A deep sigh rattles through my chest, and finally, words come.

“I killed him for you.”

Those words seem to ignite a fire in Alena, and her head snaps up to me, eyes ablaze with anger and life. “How?” she snaps bitterly. “How could killing him ever be for me? How?”

15

ALENA

Anger surges, hot like acid, as it floods up my throat and ignites heat in my fingertips.

For me?

How dare he try and justify murder by claiming it was for my own good. There’s nothing, absolutely nothing, in this world that is worth killing for.

And yet, even as I settle on that feeling, there’s a flurry in my chest that proves that’s a lie, and the muscles around my abdomen clench.

Would I kill to protect my baby?

Maybe.

Yes?

Theorizing and committing are two completely different things.

“Don’t you dare,” I spit, shifting onto my knees. “Don’t you dare use me to justify what you did!

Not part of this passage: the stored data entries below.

-- ==== Sys2Proof/Decode.lean ====
section
/-! DEFINITION. The decoder of 96-bit instruction words and the encoder, both written from the opcode map (Tables 10.2 to 10.13, R188 to R201). -/

namespace Sys2Proof

/-- The fields of Table 10.2, each as a number. -/
structure Fields where
  op : Nat := 0
  fn : Nat := 0
  d : Nat := 0
  a : Nat := 0
  b : Nat := 0
  g : Nat := 0
  fe : Nat := 0
  ty : Nat := 0
  m : Nat := 0
  h : Nat := 0
  x : Nat := 0
  deriving DecidableEq, Repr

/-- Each field fits its bits. -/
def Fields.InRange (f : Fields) : Prop :=
  f.op < 256 ∧ f.fn < 16 ∧ f.d < 512 ∧ f.a < 512 ∧ f.b < 512 ∧ f.g < 16 ∧ f.fe < 8 ∧ f.ty < 4 ∧ f.m < 256 ∧ f.h < 256 ∧
  f.x < 4294967296

/-- The bits of Table 10.2, from OP at bit 0 to X at bit 64, as one number. -/
def Fields.number (f : Fields) : Nat :=
  f.op + 2 ^ 8 * f.fn + 2 ^ 12 * f.d + 2 ^ 21 * f.a + 2 ^ 30 * f.b + 2 ^ 39 * f.g + 2 ^ 43 * f.fe + 2 ^ 46 * f.ty +
  2 ^ 48 * f.m + 2 ^ 56 * f.h + 2 ^ 64 * f.x

def Fields.pack (f : Fields) : InsnWord := BitVec.ofNat 96 f.number

/-- The fields of a number below 2^96 (Table 10.2). -/
def Fields.ofNumber (n : Nat) : Fields :=
  { op := n % 256, fn := n / 2 ^ 8 % 16, d := n / 2 ^ 12 % 512, a := n / 2 ^ 21 % 512, b := n / 2 ^ 30 % 512,
    g := n / 2 ^ 39 % 16, fe := n / 2 ^ 43 % 8, ty := n / 2 ^ 46 % 4, m := n / 2 ^ 48 % 256, h := n / 2 ^ 56 % 256,
    x := n / 2 ^ 64 % 4294967296 }

def Fields.unpack (w : InsnWord) : Fields := Fields.ofNumber w.toNat

/-- G, FE and H as fields. -/
def Ctl.fields (c : Ctl) : Fields := { g := c.g.toNat, fe := c.fe.toNat, h := c.h.toNat }
def Fields.ctl (f : Fields) : Ctl := ⟨BitVec.ofNat 4 f.g, BitVec.ofNat 3 f.fe, BitVec.ofNat 8 f.h⟩

/-- A register of a file of k registers. -/
def fin? (k n : Nat) : Option (Fin k) := if h : n < k then some ⟨n, h⟩ else none
/-- Number 384 + n is sn (Table 10.3). -/
def sreg? (n : Nat) : Option SReg := if 384 ≤ n then fin? 64 (n - 384) else none
def bool? : Nat → Option Bool
  | 0 => some false
  | 1 => some true
  | _ => none

/-- The number of a register in a 9-bit field (Table 10.3). -/
def VC.code : VC → Nat
  | .v r => r.val
  | .s r => 384 + r.val
def VC.ofCode (n : Nat) : Option VC :=
  if n < 384 then (fin? 384 n).map .v else (sreg? n).map .s

/-- B/i: the field B, the bit I and the immediate (R203). -/
def VB.num : VB → Nat
  | .reg r => r.val
  | .imm _ => 0
def VB.flag : VB → Nat
  | .reg _ => 0
  | .imm _ => 1
def VB.val : VB → Nat
  | .reg _ => 0
  | .imm x => x.toNat
def VB.ofFields (b i x : Nat) : Option VB :=
  if i = 0 then (fin? 384 b).map .reg else some (.imm (BitVec.ofNat 32 x))

def SB.num : SB → Nat
  | .reg r => 384 + r.val
  | .imm _ => 0
def SB.flag : SB → Nat
  | .reg _ => 0
  | .imm _ => 1
def SB.val : SB → Nat
  | .reg _ => 0
  | .imm x => x.toNat
def SB.ofFields (b i x : Nat) : Option SB :=
  if i = 0 then (sreg? b).map .reg else some (.imm (BitVec.ofNat 32 x))

def KB.num : KB → Nat
  | .reg r => r.val
  | .imm _ => 0
def KB.flag : KB → Nat
  | .reg _ => 0
  | .imm _ => 1
def KB.val : KB → Nat
  | .reg _ => 0
  | .imm x => x.toNat
def KB.ofFields (b i x : Nat) : Option KB :=
  if i = 0 then (fin? 32 b).map .reg else some (.imm (BitVec.ofNat 32 x))

/-- The lane or delta of SHFL: B, or X[20:16] with I = 1 (Table 10.9). -/
def LB.num : LB → Nat
  | .reg r => r.val
  | .imm _ => 0
def LB.flag : LB → Nat
  | .reg _ => 0
  | .imm _ => 1
def LB.val : LB → Nat
  | .reg _ => 0
  | .imm n => n.toNat
/-- B of SHFL from its fields; X is used where I is 1 and is zero where it is not (Table 10.9; log 109). -/
def LB.ofFields (b i x : Nat) : Option LB :=
  if i = 0 then (fin? 384 b).map .reg else some (.imm (BitVec.ofNat 5 x))

/-- X of Table 10.9 without the immediate lane. -/
def LX.code (lx : LX) : Nat :=
  (match lx.members with
    | some r => r.code
    | none => 4096) + 8192 * lx.lead.toNat + 16777216 * lx.absent.val
def LX.ofCode (x : Nat) : Option LX := do
  let p ← fin? 8 (x / 16777216 % 8)
  let lead ← bool? (x / 8192 % 2)
  if x / 4096 % 2 = 0 then
    let r ← VC.ofCode (x % 512)
    some ⟨some r, lead, p⟩
  else some ⟨none, lead, p⟩

/-- Width codes 4 and 5 of ATOM and RED (Table 10.12). -/
def wideCode (w : Bool) : Nat := if w then 5 else 4
def wide? : Nat → Option Bool
  | 4 => some false
  | 5 => some true
  | _ => none

/-- A masked flag with the queue above it (R294, R297). -/
def maskedCode (x : QSel) : Nat := x.masked.toNat + 2 * x.q.val
def masked? (n : Nat) : Option QSel := (fin? 8 (n / 2)).map fun q => ⟨n % 2 = 1, q⟩

/-- X[10:0] of an HCOPY that names a barrier (Table 13.2). -/
def barCode : Option BarRef → Nat
  | none => 0
  | some b => 384 + b.bar.val + 512 * (match b.inbound, b.outbound with
    | true, false => 0
    | false, true => 1
    | true, true => 2
    | false, false => 3)
def bar? (flag x : Nat) : Option (Option BarRef) :=
  if flag = 0 then some none
  else do
    let r ← sreg? (x % 512)
    match x / 512 with
    | 0 => some (some ⟨r, true, false⟩)
    | 1 => some (some ⟨r, false, true⟩)
    | 2 => some (some ⟨r, true, true⟩)
    | _ => none

/-- A buffer field that a bit of M binds (Table 10.13). -/
def optBuf : Option BufNo → Nat
  | none => 0
  | some b => b.val
def buf? (flag n : Nat) : Option (Option BufNo) :=
  if flag = 0 then some none else (fin? 256 n).map some

/-- The codes of RM (R73). -/
def RM.code : RM → Nat
  | .rne => 0
  | .rtz => 1
  | .rdn => 2
  | .rup => 3
def RM.ofCode : Nat → Option RM
  | 0 => some .rne
  | 1 => some .rtz
  | 2 => some .rdn
  | 3 => some .rup
  | _ => none

/-- The codes of CC (R224). -/
def CC.code : CC → Nat
  | .eq => 0
  | .ne => 1
  | .lt => 2
  | .le => 3
  | .gt => 4
  | .ge => 5
  | .ltn => 6
  | .len => 7
  | .gtn => 8
  | .gen => 9
def CC.ofCode : Nat → Option CC
  | 0 => some .eq
  | 1 => some .ne
  | 2 => some .lt
  | 3 => some .le
  | 4 => some .gt
  | 5 => some .ge
  | 6 => some .ltn
  | 7 => some .len
  | 8 => some .gtn
  | 9 => some .gen
  | _ => none

/-- The codes of AluOp (R237). -/
def AluOp.code : AluOp → Nat
  | .add => 0
  | .sub => 1
  | .mul => 2
  | .and => 3
  | .or => 4
  | .xor => 5
  | .shl => 6
  | .shr => 7
  | .sar => 8
  | .min => 9
  | .max => 10
def AluOp.ofCode : Nat → Option AluOp
  | 0 => some .add
  | 1 => some .sub
  | 2 => some .mul
  | 3 => some .and
  | 4 => some .or
  | 5 => some .xor
  | 6 => some .shl
  | 7 => some .shr
  | 8 => some .sar
  | 9 => some .min
  | 10 => some .max
  | _ => none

That man, he came here to help us. To help me! He was in here, answering every question and soothing all my worries, and then you went and killed him!”

“I know.” Kristof’s voice remains flat. Where he stands by the window, half turned away from me, the sharpness of the moonlight across his face highlights all his angles, and for a second he looks thinner. More gaunt than normal.

“Then why?”

“I couldn’t trust him.” Kristof’s knuckles bleed white around the cup he’s gripping. “Don’t you understand? All it takes is one person, one touch, or one threatening whisper in his ear for that man to come back here with a needle filled with the wrong medication, and you’d end up dead. I asked him to stay. I did. But he wanted to leave, and I can’t—I won’t—risk it.”

His throat clenches as he swallows.

He killed that doctor because of a maybe?

“That’s bullshit,” I snap at him. “You just can’t stop killing people, can you? Hasn’t there been enough death?”

He scoffs dryly, his gaze down. “Too much. But I won’t risk anyone outside of these walls learning any details about you or our baby. Not one soul. If he had stayed, become a live-in doctor, then I would have allowed it, but instead, he wanted to leave and I wasn’t going to risk one of Aleksander’s spies seeing him leave this place.”